We maximize value for all shareholders and business divisions in your organization by identifying investment opportunities and evaluating the potential for synergies.
We assist you in developing your strategy by identifying the areas of activity and target markets focus on. We define growth drivers and viable competitive advantages through feasibility assessments and effective implementation planning.
Mergers & Acquisitions strategy is an effective growth driver for any organization wishing to create or leverage a competitive advantage or enter new markets and territories.
Tefen helps its clients identify and develop the most feasible strategy to fulfill shareholders' vision and targets.
M&A success demands research and preparation, and careful execution. Tefen works with clients throughout this process, while using well-proven methods and tools, to ensure optimal integration.
While examining an acquisition target, we conduct a structured due-diligence of the potential purchase, business, and the organizational and operational compatibility; and of the alignment of the potential target to the buyer's resources, capabilities and strategic vision.
M&A success requires a wide examination of the entire process, from vast strategic aspects to drilled-down implementation:
1. First, Tefen maps the strategic activity in the specific field, peripheral markets and the characteristics of the potential acquisition targets. Potential synergies and critical attributes are also investigated and quantified.
2. The most attractive opportunity is based on the highest value for the organization (short & long term) and maximal ease of implementation to ensure value capture.
3. Tefen then performs a thorough due-diligence of the merged organization, covering all operational and organizational aspects and analyzing the benefits and risks that might follow the merge. In this part, we normally quantify value and pricing scenarios.
Following the acquisition decision, Tefen investigates the acquired organization's vision and business plan and its compatibility to the buyer's strategy. Tefen also issues alignment procedures.
We support our clients with execution, from initial alignment to the establishment of a steady state, correlated with defined objectives and work plans.
A shifting landscape forces Life Sciences and Pharmaceutical R&D organizations to embrace change. Tefen segments this change into five main external points:
Market: Existing major markets have stagnated and new/emerging markets are becoming more attractive
Competition: Generics are becoming increasingly aggressive and traditional Intellectual Property (IP) has been threatened. The much publicized patent cliff is growing as pressures for reduced costs and innovation increase.
Saturation: A transition is occurring as the primary care blockbusters turn away from major diseases to niche diseases, focusing on innovative biologics.
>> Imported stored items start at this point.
-- ==== Sys2Proof/Machine/Ops.lean ====
section
/-! DEFINITION. The named operations over the state that the meanings are written with: replacing a
unit, emitting events, the transmit slot and the hold set (43_transceiver.md section 1), the
lifecycle (section 4) and the two timers (41_rtu_receiver.md section 2).

There is no exception entry and no exception return to share: the block has no traps
(60_exceptions.md R326). Pseudocode is read in sequence (log 13). -/

namespace Sys2Proof.Machine

/-! ### Replacing one unit of the machine (20_memory.md R72) -/

/-- The machine with another CRC engine. -/
def State.setCrc (s : State) (u : CrcUnit) : State := { s with crc := u }

/-- The machine with another LRC engine. -/
def State.setLrc (s : State) (u : LrcUnit) : State := { s with lrc := u }

/-- The machine with another RTU transceiver. -/
def State.setRtu (s : State) (u : RtuUnit) : State := { s with rtu := u }

/-- The machine with another ASCII transceiver. -/
def State.setAsc (s : State) (u : AscUnit) : State := { s with asc := u }

/-- The RTU transceiver with another transmit side. -/
def RtuUnit.setCh (u : RtuUnit) (c : Channel) : RtuUnit := { u with ch := c }

/-- The ASCII transceiver with another transmit side. -/
def AscUnit.setCh (u : AscUnit) (c : Channel) : AscUnit := { u with ch := c }

/-! ### Events (00_scope.md R13, 10_state.md R48) -/

/-- `emit E` on the CRC engine. -/
def CrcUnit.emit (u : CrcUnit) (e : Event) : CrcUnit := { u with out := u.out ++ [e] }

/-- `emit E` on the LRC engine. -/
def LrcUnit.emit (u : LrcUnit) (e : Event) : LrcUnit := { u with out := u.out ++ [e] }

/-- `emit` of events in order on a transceiver. -/
def Channel.emitAll (c : Channel) (es : List Event) : Channel := { c with out := c.out ++ es }

/-- `emit E` on a transceiver. -/
def Channel.emit (c : Channel) (e : Event) : Channel := c.emitAll [e]

/-- `complete(t, CODE)` (00_scope.md R13). -/
def Channel.complete (c : Channel) (t : Tag) (code : CompletionCode) : Channel :=
  c.emit (.result t code)

/-! ### Sets of requests (10_state.md R35, R36; log 14) -/

/-- Add a tag to a set of tags kept ascending. -/
def insertTag (t : Tag) : List Tag → List Tag
  | [] => [t]
  | x :: xs =>
    if t.toNat < x.toNat then t :: x :: xs
    else if t = x then x :: xs
    else x :: insertTag t xs

/-- Add a submission to a set kept ascending by tag. -/
def insertSubmission (h : Submission) : List Submission → List Submission
  | [] => [h]
  | x :: xs => if h.tag.toNat < x.tag.toNat then h :: x :: xs else x :: insertSubmission h xs

/-- The tag is that of a held submission. -/
def Channel.holds (c : Channel) (t : Tag) : Bool := c.hold.any (·.tag == t)

/-- The tag is that of the submission in the slot. -/
def Channel.inSlot (c : Channel) (t : Tag) : Bool := c.txreg.any (·.tag == t)

/-- The tag is that of an outstanding request (30_encoding.md R95). -/
def Channel.outstanding (c : Channel) (t : Tag) : Bool :=
  c.holds t || c.inSlot t || c.waiters.contains t

/-- The slot holds a frame whose write has not begun. -/
def Channel.unstarted (c : Channel) : Bool := c.txreg.any (!·.started)

/-- The slot holds a frame whose write has begun. -/
def Channel.writing (c : Channel) : Bool := c.txreg.any (·.started)

/-! ### The transmit slot (43_transceiver.md section 1) -/

/-- `draw` of an index below `k`: forced when there is one choice, else the free value of draw number
`n` of the transceiver of kind `own` (R264; log 10). -/
def drawIndex (own : FrameKind) (n k : Nat) : Nat :=
  if k ≤ 1 then 0 else Config.freeDraw own n % k

/-- REFILL (R264) on the transceiver of kind `own`. -/
def Channel.refill (c : Channel) (own : FrameKind) : Channel :=
  match c.life, c.txreg, c.hold with
  | .opened, none, h :: hs =>
    let i := drawIndex own c.draws (hs.length + 1)
    let drawn := (h :: hs).getD i h
    { c with
      hold := (h :: hs).eraseIdx i
      txreg := some ⟨drawn.tag, drawn.frame, false⟩
      draws := c.draws + 1 }
  | _, _, _ => c

/-- TXS once the tag is known to be free: construction, then the lifecycle, then the kind, then the
slot or the hold set (R260, R261). `own` is the unit's kind. -/
def Channel.submit (c : Channel) (own : FrameKind) (t : Tag) (k : FrameKind)
    (address functionCode : Byte) (data : List Byte) : Channel :=
  match makeFrame own address functionCode data with
  | none => c.complete t .frameConstruction
  | some f =>
    if c.life ≠ .opened then c.complete t .invalidOperation
    else if k ≠ own then c.complete t .invalidFrame
    else
      match c.txreg with
      | none => { c with txreg := some ⟨t, f, false⟩ }
      | some _ => { c with hold := insertSubmission ⟨t, f⟩ c.hold }

/-- The slot's write begins: `started <- 1`, `emit PORT_TX(raw)` (41_rtu_receiver.md R178,
43_transceiver.md R269). -/
def Channel.startWrite (c : Channel) (slot : TxSlot) (raw : List Byte) : Channel :=
  { c with txreg := some { slot with started := true } }.emit (.portTx raw)

/-- The code of a finished write (R270, R271). -/
def writeCode (failed : Bool) : CompletionCode := if failed then .deviceError else .ok

/-- The slot's write has ended: complete its request and free the slot (R270, R271). -/
def Channel.finishWrite (c : Channel) (slot : TxSlot) (failed : Bool) : Channel :=
  { c.complete slot.tag (writeCode failed) with txreg := none }

/-- The prefix of an aborted write that reached the line: a free value of draw number `n` of the
transceiver of kind `own` (R277; log 11). -/
def drawnPrefix (own : FrameKind) (n : Nat) (raw : List Byte) : List Byte :=
  raw.take (Config.freePrefixLength own n % (raw.length + 1))

/-- Abort the slot's write: PORT_TX_ABORT, the request's completion, the slot freed (R275, R277,
R283). -/
def Channel.abortWrite (c : Channel) (own : FrameKind) (slot : TxSlot) (code : CompletionCode) :
    Channel :=
  { (c.emit .portTxAbort).complete slot.tag code with
    txreg := none
    draws := c.draws + 1
    linePrefixes := c.linePrefixes ++ [drawnPrefix own c.draws (rawFrame slot.frame)] }

/-! ### Cancellation (43_transceiver.md R275) -/

/-- What a cancelled tag names, the first that holds (R275). -/
inductive CancelTarget
  | held
  | unstarted (slot : TxSlot)
  | inFlight (slot : TxSlot)
  | waiter
  | nothing
  deriving DecidableEq, Repr

/-- The request a tag names: a held submission, the one in the slot, a waiter, or none (R275). -/
def Channel.cancelTarget (c : Channel) (t : Tag) : CancelTarget :=
  if c.holds t then .held
  else
    match c.txreg with
    | some slot =>
      if slot.tag = t then (if slot.started then .inFlight slot else .unstarted slot)
      else if c.waiters.contains t then .waiter else .nothing
    | none => if c.waiters.contains t then .waiter else .nothing

/-- Remove a held submission and complete it as cancelled (R275). -/
def Channel.cancelHeld (c : Channel) (t : Tag) : Channel :=
  { c with hold := c.hold.filter (·.tag != t) }.complete t .operationCancelled

/-- Remove the unstarted submission from the slot, complete it as cancelled, refill (R275). -/
def Channel.cancelUnstarted (c : Channel) (own : FrameKind) (t : Tag) : Channel :=
  ({ c with txreg := none }.complete t .operationCancelled).refill own

/-- Remove a waiter and complete it as cancelled (R275). -/
def Channel.cancelWaiter (c : Channel) (t : Tag) : Channel :=
  { c with waiters := c.waiters.filter (· != t) }.complete t .operationCancelled

/-! ### Lifecycle (43_transceiver.md section 4) -/

/-- The tags FAIL_PENDING completes, ascending: the held submissions and an unstarted one in the slot
(R282). -/
def Channel.pendingTags (c : Channel) : List Tag :=
  match c.txreg with
  | some slot =>
    if slot.started then c.hold.map (·.tag) else insertTag slot.tag (c.hold.map (·.tag))
  | none => c.hold.map (·.tag)

/-- FAIL_PENDING (R282). -/
def Channel.failPending (c : Channel) : Channel :=
  { c.emitAll (c.pendingTags.map (.result · .invalidOperation)) with
    hold := []
    txreg := if c.unstarted then none else c.txreg }

/-- COMPLETE_CLOSE, the part the transceivers share: CLOSED, dispose once, complete the waiters in
ascending order (R284). -/
def Channel.completeClose (c : Channel) : Channel :=
  { (c.emitAll (if c.disposed then [] else [.portDispose])).emitAll
      (c.waiters.map (.result · .ok)) with
    life := .closed
    disposed := true
    waiters := [] }

/-- TERMINATE up to its COMPLETE_CLOSE: fail what is pending, abort a started write (R283). -/
def Channel.abandon (c : Channel) (own : FrameKind) : Channel :=
  let c1 := c.failPending
  match c1.txreg with
  | some slot => c1.abortWrite own slot .invalidOperation
  | none => c1

/-- WAIT once the tag is known to be free (R287). -/
def Channel.addWaiter (c : Channel) (t : Tag) : Channel :=
  if c.life = .closed then c.complete t .ok else { c with waiters := insertTag t c.waiters }

/-- STAT: 1 only in CLOSED (R286). -/
def Channel.reportClosed (c : Channel) : Channel :=
  c.emit (.value (if c.life = .closed then 1 else 0))

/-! ### The RTU timers (41_rtu_receiver.md R190) -/

/-- `arm15 <- 1`, with its deadline from the operation being taken (R190). -/
def RtuUnit.startT15 (u : RtuUnit) : RtuUnit := { u with arm15 := true, d15 := u.now + t15 u.cfg }

/-- `arm35 <- 1`, with its deadline from the operation being taken (R190). -/
def RtuUnit.startT35 (u : RtuUnit) : RtuUnit := { u with arm35 := true, d35 := u.now + t35 u.cfg }

/-! ### COMPLETE_CLOSE and END_WRITE per transceiver -/

/-- COMPLETE_CLOSE(RTU) (R284). The counters are not touched. -/
def RtuUnit.completeClose (u : RtuUnit) : RtuUnit :=
  { u with
    ch := u.ch.completeClose
    st := .idle
    eph := .tx
    buf := []
    nok := false
    ovr := false
    ovf := false
    arm15 := false
    arm35 := false }

/-- COMPLETE_CLOSE(ASC) (R284). -/
def AscUnit.completeClose (u : AscUnit) : AscUnit :=
  { u with ch := u.ch.completeClose, ast := .idle, abuf := [], anok := false }

/-- END_WRITE(RTU): close if closing, else the settle wait and REFILL (R270). -/
def RtuUnit.endWrite (u : RtuUnit) : RtuUnit :=
  if u.ch.life = .closing then u.completeClose
  else ({ u with eph := .settle }.startT35).setCh (u.ch.refill .rtu)

/-- END_WRITE(ASC): close if closing, else REFILL (R271). -/
def AscUnit.endWrite (u : AscUnit) : AscUnit :=
  if u.ch.life = .closing then u.completeClose else u.setCh (u.ch.refill .ascii)

end Sys2Proof.Machine
end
Technical: Product complexity is increasing as the industry moves towards targeted treatment solutions; but the increased investment in solutions has not been translated into an increased approval rate.
Regulatory: The standard of patient care has risen dramatically and so has the standard of proof; regulation agencies are becoming increasingly demanding in their auditing processes, making clinical trials more complex and expensive.
Tefen’s methodology relies on five important steps that start with building a coherent product strategy in order to fulfill unmet medical needs. The product strategy includes ensuring a steady, balanced revenue stream for the company and a technology roadmap that exploits current and emerging technologies to deliver products that the market needs.
The second step is outlining the optimal IP licensing strategy. It can be too expensive to conduct all development in-house, yet risky to allow external partners to own intellectual property. A clear strategy and well managed partnerships are critical.
The third step is the implementation of excellent development processes. Complexity in organizations, processes and legislation can extend time-to-market, jeopardize launch dates and exceed budgets.
Since as much as 80% of a product’s cost is set at the development stage and there is little ability to reduce this cost during commercial life, Tefen's fourth step is to integrate a "Design-for-X" philosophy. This means making specifications meet the needs of all internal customers, not just the end customers. It also encourages a culture of innovation to drive towards practicality and manufacturability.
Finally, managing the R&D project portfolio is important to ensure investment decisions are made systematically and are strategically aligned with existing development initiatives.
Overall, Tefen’s approach involves developing structured processes and Key Performance Indicators that facilitate effective portfolio and pipeline evaluation decisions, and establish accurate and comparable data-based information to ensure fact-based decision-making and resource allocation.